(Beginning of Data)

-- ==== Sys2Proof/Laws/Bits.lean ====
section
/-! SUPPORT. The bits of bytes and words: what the fields of an encoded byte or command word are, and the operand
forms as numbers (30_encoding.md R72, R73; 41_feedback.md R128). -/

namespace Sys2Proof

@[simp] theorem topTwo_wireByte (c : BitVec 6) : topTwo (wireByte c) = 1#2 := by revert c; decide

@[simp] theorem lowSix_wireByte (c : BitVec 6) : lowSix (wireByte c) = c := by revert c; decide

@[simp] theorem topTwo_plainByte (x : BitVec 6) : topTwo (plainByte x) = 0#2 := by revert x; decide

@[simp] theorem lowSix_plainByte (x : BitVec 6) : lowSix (plainByte x) = x := by revert x; decide

@[simp] theorem lowFive_setWidth (e : BitVec 5) : lowFive (e.setWidth 8) = e := by revert e; decide

@[simp] theorem wireChannelBits_wireByte (c : BitVec 6) : wireChannelBits (wireByte c) = .ok c := by
  simp [wireChannelBits]

@[simp] theorem wireChannelBits_plainByte (x : BitVec 6) :
    wireChannelBits (plainByte x) = .error .notWireChannel := by
  simp [wireChannelBits]

@[simp] theorem sixBits_plainByte (x : BitVec 6) : sixBits (plainByte x) = .ok x := by
  simp [sixBits]

/-- A byte whose top bits are 01 is the wire byte of its low six. -/
theorem wireByte_lowSix {b : Byte} (h : topTwo b = 1#2) : wireByte (lowSix b) = b := by
  revert h; revert b; decide

/-- A byte whose top bits are 00 is the plain byte of its low six. -/
theorem plainByte_lowSix {b : Byte} (h : topTwo b = 0#2) : plainByte (lowSix b) = b := by
  revert h; revert b; decide

/-- `topTwo` as a quotient. -/
theorem topTwo_toNat (b : Byte) : (topTwo b).toNat = b.toNat / 64 := by revert b; decide

/-- The four fields of a command word put together from them (R74). -/
theorem commandWord_fields (op : BitVec 2) (ch : BitVec 8) (val : BitVec 16) (spd : BitVec 8) :
    cmdOp (commandWord op ch val spd) = op ∧ cmdCh (commandWord op ch val spd) = ch ∧
    cmdVal (commandWord op ch val spd) = val ∧ cmdSpd (commandWord op ch val spd) = spd := by
  have key : ∀ i, BitVec.getLsbD (commandWord op ch val spd) i =
      (if i < 8 then spd.getLsbD i else if i - 8 < 16 then val.getLsbD (i - 8)
       else if i - 8 - 16 < 8 then ch.getLsbD (i - 8 - 16) else op.getLsbD (i - 8 - 16 - 8)) := by
    intro i
    show BitVec.getLsbD (w := 2 + 8 + 16 + 8) (((op ++ ch) ++ val) ++ spd) i = _
    simp only [BitVec.getLsbD_append]
  refine ⟨?_, ?_, ?_, ?_⟩ <;> (apply BitVec.eq_of_getLsbD_eq; intro i hi)
  · simp only [cmdOp, BitVec.getLsbD_extractLsb', key, hi, decide_true, Bool.true_and]
    rw [if_neg (by omega), if_neg (by omega), if_neg (by omega), show 32 + i - 8 - 16 - 8 = i by omega]
  · simp only [cmdCh, BitVec.getLsbD_extractLsb', key, hi, decide_true, Bool.true_and]
    rw [if_neg (by omega), if_neg (by omega), if_pos (by omega), show 24 + i - 8 - 16 = i by omega]
  · simp only [cmdVal, BitVec.getLsbD_extractLsb', key, hi, decide_true, Bool.true_and]
    rw [if_neg (by omega), if_pos (by omega), show 8 + i - 8 = i by omega]
  · simp only [cmdSpd, BitVec.getLsbD_extractLsb', key, hi, decide_true, Bool.true_and]
    rw [if_pos (by omega), show 0 + i = i by omega]

namespace Machine

theorem toNat_and_63 (n : Nat) : n &&& 63 = n % 64 := Nat.and_two_pow_sub_one_eq_mod n 6

theorem toNat_and_31 (n : Nat) : n &&& 31 = n % 32 := Nat.and_two_pow_sub_one_eq_mod n 5

theorem wire_toNat (c : BitVec 8) (h : c.toNat < 128) :
    (wire c).toNat = if c.toNat < 64 then 64 + c.toNat else c.toNat := by
  revert h; revert c; decide

theorem higher_toNat (p : BitVec 16) : (higher p).toNat = p.toNat / 64 % 64 := by
  simp [higher, Nat.shiftRight_eq_div_pow, toNat_and_63]

theorem lower_toNat (p : BitVec 16) : (lower p).toNat = p.toNat % 64 := by
  simp [lower, toNat_and_63]

theorem ramp_toNat (sp : BitVec 8) : (ramp sp).toNat = sp.toNat % 64 := by
  simp [ramp, toNat_and_63]

theorem responseIndex_toNat (e : Byte) : (responseIndex e).toNat = e.toNat % 32 := by
  simp [responseIndex, toNat_and_31]

theorem responsePosition_toNat (h l : Byte) :
    (responsePosition h l).toNat = 64 * h.toNat + l.toNat % 64 := by
  have hh := h.isLt
  have hl : l.toNat % 64 < 2 ^ 6 := Nat.mod_lt _ (by decide)
  simp only [responsePosition, BitVec.toNat_or, BitVec.toNat_shiftLeft, BitVec.toNat_setWidth, BitVec.toNat_and]
  rw [show BitVec.toNat 63#8 = 63 from rfl, toNat_and_63, Nat.mod_eq_of_lt (show h.toNat < 2 ^ 14 by omega),
    Nat.mod_eq_of_lt (show h.toNat <<< 6 < 2 ^ 14 by rw [Nat.shiftLeft_eq]; omega),
    Nat.mod_eq_of_lt (show l.toNat % 64 < 2 ^ 14 by omega), ← Nat.shiftLeft_add_eq_or_of_lt hl, Nat.shiftLeft_eq]
  omega

end Machine

end Sys2Proof
end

(End of Data)

What needs to be done
Output the listing above in full. Every line must match.

Result of this task
-- ==== Sys2Proof/Laws/Bits.lean ====
section
/-! SUPPORT. The bits of bytes and words: what the fields of an encoded byte or command word are, and the operand
forms as numbers (30_encoding.md R72, R73; 41_feedback.md R128). -/

namespace Sys2Proof

@[simp] theorem topTwo_wireByte (c : BitVec 6) : topTwo (wireByte c) = 1#2 := by revert c; decide

@[simp] theorem lowSix_wireByte (c : BitVec 6) : lowSix (wireByte c) = c := by revert c; decide

@[simp] theorem topTwo_plainByte (x : BitVec 6) : topTwo (plainByte x) = 0#2 := by revert x; decide

@[simp] theorem lowSix_plainByte (x : BitVec 6) : lowSix (plainByte x) = x := by revert x; decide

@[simp] theorem lowFive_setWidth (e : BitVec 5) : lowFive (e.setWidth 8) = e := by revert e; decide

@[simp] theorem wireChannelBits_wireByte (c : BitVec 6) : wireChannelBits (wireByte c) = .ok c := by
  simp [wireChannelBits]

@[simp] theorem wireChannelBits_plainByte (x : BitVec 6) :
    wireChannelBits (plainByte x) = .error .notWireChannel := by
  simp [wireChannelBits]

@[simp] theorem sixBits_plainByte (x : BitVec 6) : sixBits (plainByte x) = .ok x := by
  simp [sixBits]

/-- A byte whose top bits are 01 is the wire byte of its low six. -/
theorem wireByte_lowSix {b : Byte} (h : topTwo b = 1#2) : wireByte (lowSix b) = b := by
  revert h; revert b; decide

/-- A byte whose top bits are 00 is the plain byte of its low six. -/
theorem plainByte_lowSix {b : Byte} (h : topTwo b = 0#2) : plainByte (lowSix b) = b := by
  revert h; revert b; decide

/-- `topTwo` as a quotient. -/
theorem topTwo_toNat (b : Byte) : (topTwo b).toNat = b.toNat / 64 := by revert b; decide

/-- The four fields of a command word put together from them (R74). -/
theorem commandWord_fields (op : BitVec 2) (ch : BitVec 8) (val : BitVec 16) (spd : BitVec 8) :
    cmdOp (commandWord op ch val spd) = op ∧ cmdCh (commandWord op ch val spd) = ch ∧
    cmdVal (commandWord op ch val spd) = val ∧ cmdSpd (commandWord op ch val spd) = spd := by
  have key : ∀ i, BitVec.getLsbD (commandWord op ch val spd) i =
      (if i < 8 then spd.getLsbD i else if i - 8 < 16 then val.getLsbD (i - 8)
       else if i - 8 - 16 < 8 then ch.getLsbD (i - 8 - 16) else op.getLsbD (i - 8 - 16 - 8)) := by
    intro i
    show BitVec.getLsbD (w := 2 + 8 + 16 + 8) (((op ++ ch) ++ val) ++ spd) i = _
    simp only [BitVec.getLsbD_append]
  refine ⟨?_, ?_, ?_, ?_⟩ <;> (apply BitVec.eq_of_getLsbD_eq; intro i hi)
  · simp only [cmdOp, BitVec.getLsbD_extractLsb', key, hi, decide_true, Bool.true_and]
    rw [if_neg (by omega), if_neg (by omega), if_neg (by omega), show 32 + i - 8 - 16 - 8 = i by omega]
  · simp only [cmdCh, BitVec.getLsbD_extractLsb', key, hi, decide_true, Bool.true_and]
    rw [if_neg (by omega), if_neg (by omega), if_pos (by omega), show 24 + i - 8 - 16 = i by omega]
  · simp only [cmdVal, BitVec.getLsbD_extractLsb', key, hi, decide_true, Bool.true_and]
    rw [if_neg (by omega), if_pos (by omega), show 8 + i - 8 = i by omega]
  · simp only [cmdSpd, BitVec.getLsbD_extractLsb', key, hi, decide_true, Bool.true_and]
    rw [if_pos (by omega), show 0 + i = i by omega]

namespace Machine

theorem toNat_and_63 (n : Nat) : n &&& 63 = n % 64 := Nat.and_two_pow_sub_one_eq_mod n 6

theorem toNat_and_31 (n : Nat) : n &&& 31 = n % 32 := Nat.and_two_pow_sub_one_eq_mod n 5

theorem wire_toNat (c : BitVec 8) (h : c.toNat < 128) :
    (wire c).toNat = if c.toNat < 64 then 64 + c.toNat else c.toNat := by
  revert h; revert c; decide

theorem higher_toNat (p : BitVec 16) : (higher p).toNat = p.toNat / 64 % 64 := by
  simp [higher, Nat.shiftRight_eq_div_pow, toNat_and_63]

theorem lower_toNat (p : BitVec 16) : (lower p).toNat = p.toNat % 64 := by
  simp [lower, toNat_and_63]

theorem ramp_toNat (sp : BitVec 8) : (ramp sp).toNat = sp.toNat % 64 := by
  simp [ramp, toNat_and_63]

theorem responseIndex_toNat (e : Byte) : (responseIndex e).toNat = e.toNat % 32 := by
  simp [responseIndex, toNat_and_31]

theorem responsePosition_toNat (h l : Byte) :
    (responsePosition h l).toNat = 64 * h.toNat + l.toNat % 64 := by
  have hh := h.isLt
  have hl : l.toNat % 64 < 2 ^ 6 := Nat.mod_lt _ (by decide)
  simp only [responsePosition, BitVec.toNat_or, BitVec.toNat_shiftLeft, BitVec.toNat_setWidth, BitVec.toNat_and]
  rw [show BitVec.toNat 63#8 = 63 from rfl, toNat_and_63, Nat.mod_eq_of_lt (show h.toNat < 2 ^ 14 by omega),
    Nat.mod_eq_of_lt (show h.toNat <<< 6 < 2 ^ 14 by rw [Nat.shiftLeft_eq]; omega),
    Nat.mod_eq_of_lt (show l.toNat % 64 < 2 ^ 14 by omega), ← Nat.shiftLeft_add_eq_or_of_lt hl, Nat.shiftLeft_eq]
  omega

end Machine

end Sys2Proof
end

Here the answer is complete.